Directions >>
One line at a time, check the entries below for the word "slot", and copy each line that has it.

Exercise inputs >>
-- ==== Sys2Proof/Machine/Scratch.lean ====
section
/-! DEFINITION. The scratchpad: bytes, poison, page generations, address checks and the range scoreboard (R71 to R78,
R96 to R98). -/

namespace Sys2Proof.Machine

open Sys2Proof

/-- The key of a core scratchpad byte (R71). -/
def scrKey (core a : Nat) : Nat := core * 2 ^ 22 + a

/-- A crew's offset as a core scratchpad address (R74). -/
def Crew.addr (c : Crew) (off : Nat) : Nat := c.page * 4096 + off

/-- The size of a crew's allocation in bytes (R74). -/
def Crew.bytes (c : Crew) : Nat := c.pages * 4096

/-- The poison mark of the 32-byte unit that holds a byte (R76). -/
def scrPoison (s : State) (core a : Nat) : Bool := look s.scrPois (scrKey core a / 32) false

/-- Sets the mark of a unit. -/
def setScrPoison (s : State) (core a : Nat) (p : Bool) : State :=
  { s with scrPois := putD s.scrPois (scrKey core a / 32) false p }

/-- Bytes of a scratchpad. -/
def scrRead (s : State) (core a n : Nat) : List Byte := rdBytes s.scr (scrKey core a) n

/-- Some unit of a range is poisoned. -/
def scrAnyPoison (s : State) (core a n : Nat) : Bool :=
  (List.range (n / 32 + 2)).any fun i => decide ((a / 32 + i) * 32 < a + n) && scrPoison s core ((a / 32 + i) * 32)

/-- Writes bytes; a unit written whole loses its mark (R76). -/
def scrWrite (s : State) (core a : Nat) (bs : List Byte) : State :=
  let s := { s with scr := wrBytes s.scr (scrKey core a) bs }
  (List.range (bs.length / 32 + 2)).foldl (fun s i =>
    let u := (a / 32 + i) * 32
    if a ≤ u ∧ u + 32 ≤ a + bs.length then setScrPoison s core u false else s) s

/-- Poisons the units of a range (R93). -/
def scrSetPoison (s : State) (core a n : Nat) : State :=
  (List.range (n / 32 + 2)).foldl (fun s i =>
    let u := (a / 32 + i) * 32
    if u < a + n then setScrPoison s core u true else s) s

/-! ## Page generations (R77, R78) -/

/-- The key of a core page's generation. -/
def genKey (core page : Nat) : Nat := core * 1024 + page

/-- A page's write generation. -/
def genOf (s : State) (core page : Nat) : BitVec 16 := look s.gens (genKey core page) 0

/-- A page wraps: the table registers whose source pages include it become stale, and the wrap counter of the crew that
holds it advances (R78, R256). -/
def staleTables (s : State) (core page : Nat) : State :=
  { s with
    crews := s.crews.map fun e =>
      let c := e.2
      if c.core == core && c.st.resident && decide (c.page ≤ page) && decide (page < c.page + c.pages) then
        (e.1, { c with
          wrap := c.wrap + 1
          tables := c.tables.map fun t =>
            if t.2.src.any fun p => c.page + p.1 == page then (t.1, { t.2 with stale := true }) else t })
      else e }

/-- One event that writes a page (R77); a wrap makes the tables sourced from it stale (R78). -/
def bumpGen (s : State) (core page : Nat) : State :=
  let g := genOf s core page + 1
  let s' := { s with gens := putD s.gens (genKey core page) 0 g }
  if g = 0 then staleTables s' core page else s'

/-- One event that writes the pages of a range. -/
def bumpRange (s : State) (core a n : Nat) : State :=
  if n = 0 then s
  else (List.range ((a + n - 1) / 4096 - a / 4096 + 1)).foldl (fun s i => bumpGen s core (a / 4096 + i)) s

/-- One event that writes some pages. -/
def bumpPages (s : State) (core : Nat) (pages : List Nat) : State := pages.foldl (fun s p => bumpGen s core p) s

/-! ## Address checks (R62, R74) -/

/-- The crew that a scratchpad address of a warp names: its own, or the partner for bit 22 (R62). A partner that has exited
has no allocation (R75; log 94). -/
def halfCrew (s : State) (w : Warp) (a : Nat) : Option (Nat × Crew) :=
  match crewAt s w.crewK with
  | none => none
  | some c =>
    if bit a 22 then
      match c.partner with
      | none => none
      | some p => (crewAt s p).bind fun d => if d.st = .exited then none else some (p, d)
    else some (w.crewK, c)

/-- R74's checks of an address; a location, or the cause. -/
def scratchCheck (s : State) (w : Warp) (a size : Nat) : Loc ⊕ Nat :=
  if a % size ≠ 0 then .inr cALIGN
  else if 2 ^ 23 ≤ a then .inr cPROT
  else match halfCrew s w a with
    | none => .inr cPROT
    | some (_, c) =>
      let off := a % 2 ^ 22
      if c.bytes < off + size then .inr cPROT
      else .inl (.scratch c.core (c.addr off) (bit a 22))

/-! ## The range scoreboard (R96 to R98) -/

/-- The commands of a core that hold entries: every unretired command of its engines. -/
def coreCmds (s : State) (core : Nat) : List Cmd := (List.range 6).flatMap fun e => queueAt s (queueKey core e)

/-- The entries in use on a core. -/
def sbUsed (s : State) (core : Nat) : Nat := ((coreCmds s core).map fun c => c.entries.length).foldl (· + ·) 0

/-- Two byte intervals meet. -/
def SbEntry.meets (e : SbEntry) (lo hi : Nat) : Bool := decide (e.lo < hi) && decide (lo < e.hi)

/-- A warp access to [lo, hi) is stalled by an entry (R98): a read by a write range, a write by any. -/
def sbStalls (s : State) (core lo hi : Nat) (writes : Bool) : Bool :=
  (coreCmds s core).any fun c => c.entries.any fun e => e.meets lo hi && (writes || e.wr)

/-- An operation with these entries must wait for one that holds others (R97). -/
def sbOrdered (mine theirs : List SbEntry) : Bool :=
  mine.any fun a => theirs.any fun b => b.meets a.lo a.hi && (a.wr || b.wr)

end Sys2Proof.Machine
end

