/-- The slice may apply a die's accepted write (R35, R365). -/
def mayApply (s : State) (d : Nat) (x : Staged) : Bool :=
  x.accepted && !(passes s x.pa (x.mt != 0) && lineMoving s (x.pa / 128)) &&
    (unappliedAt s (homeSlice s x.pa)).all fun e =>
      if e.1 = d then decide (x.num ≤ e.2.num) else decide (vcAt x.stamp e.1 < e.2.num)

/-- A write leaves its die's stage. -/
def unstage (s : State) (die num : Nat) : State := setStage s die ((stageOf s die).filter fun y => y.num != num)

/-- An atomic is performed at its home slice (R48, R272, R273, R365): the value found goes to the warp, and its die's
clock takes the stamps read; on poison, or with the write half suppressed (R404), memory is not updated. In a spill or
queue area the value found is an open one (R111, R325). -/
def applyAtomic (s : State) (die : Nat) (x : Staged) (a : LaneAcc) (suppress : Bool) : State :=
  let ctx := x.ctx
  let thru := x.mt != 0
  let r := homeRead s x.pa a.size
  let s := chargeHome s ctx (some die) x.pa a.size thru false
  let s := unstage (mergeClock (homeAlloc s x.pa thru) die (stampOf s x.pa a.size)) die x.num
  let v := programValue s ctx a (leNat r.1)
  if r.2 || suppress then doneAtomic v.1 x.warp x.slot a v.2 r.2
  else
    let s := homeWrite v.1 x.pa (leBytes a.size (newValue a v.2)) false thru (some ctx)
    doneAtomic (stampFlits s x.pa a.size true x.stamp) x.warp x.slot a v.2 false

/-- SLICE_WRITE_APPLY (R48, R365): a slice applies a die's write, whose flits keep its stamp, or performs its atomic; it
leaves the stage. -/
def execSliceWriteApply (die num : Nat) (s : State) : Res :=
  match stagedAt s die num with
  | none => .next s
  | some x =>
    if !mayApply s die x then .next s
    else match x.atom with
      | some (a, suppress) => .next (applyAtomic s die x a suppress)
      | none =>
        let s := homeWrite s x.pa (leBytes x.size x.data) x.pois (x.mt != 0) (some x.ctx)
        .next (unstage (stampFlits s x.pa x.size false x.stamp) die num)

end Sys2Proof.Machine
end

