/-- Changes the head. -/
def modHead (s : State) (core eng : Nat) (f : Cmd → Cmd) : State :=
  match queueAt s (queueKey core eng) with
  | [] => s
  | c :: q => setQueue s (queueKey core eng) (f c :: q)

/-- The head retires: its entries are free, T becomes its number, and its flags go to the issuing warp (R86, R122,
R239). A region's reload leaves T (R266). -/
def retireCmd (s : State) (core eng : Nat) (fl : Flags) : State :=
  match queueAt s (queueKey core eng) with
  | [] => s
  | c :: q =>
    let k := tlKey core c.ctx eng
    let s := setTimeline (setQueue s (queueKey core eng) q) k
      { timelineAt s k with t := if c.reload then (timelineAt s k).t else c.seq }
    modWarp s c.warp fun w =>
      let w := { w with aflags := addFlags w.aflags fl }
      if c.discard then w.dropCmd (cmdKey core eng c.seq) else w

/-- The next thing the head of a queue or sequence does. -/
inductive Adv where
  | none
  | fault (va cause : Nat)
  | ok (s : State)

/-- The fault of a stalled head is recorded (R388): a KIND 2 record. -/
def stallHead (s : State) (core eng : Nat) (c : Cmd) (va cause : Nat) : State :=
  let s := modHead s core eng fun c => { c with fault := some { addr := va, cause := cause, recorded := true } }
  queueRecord s c.ctx
    { kind := 2, crew := c.crew % 2 ^ 16, vcore := ((crewAt s c.crew).map (·.vcore)).getD 0, warp := c.warp % 16
      eng := eng, cause := 0, addr := BitVec.ofNat 64 va, seq := c.seq, info := 0 }

end Sys2Proof.Machine
end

Response >>
  if r.2 || suppress then doneAtomic v.1 x.warp x.slot a v.2 r.2
    doneAtomic (stampFlits s x.pa a.size true x.stamp) x.warp x.slot a v.2 false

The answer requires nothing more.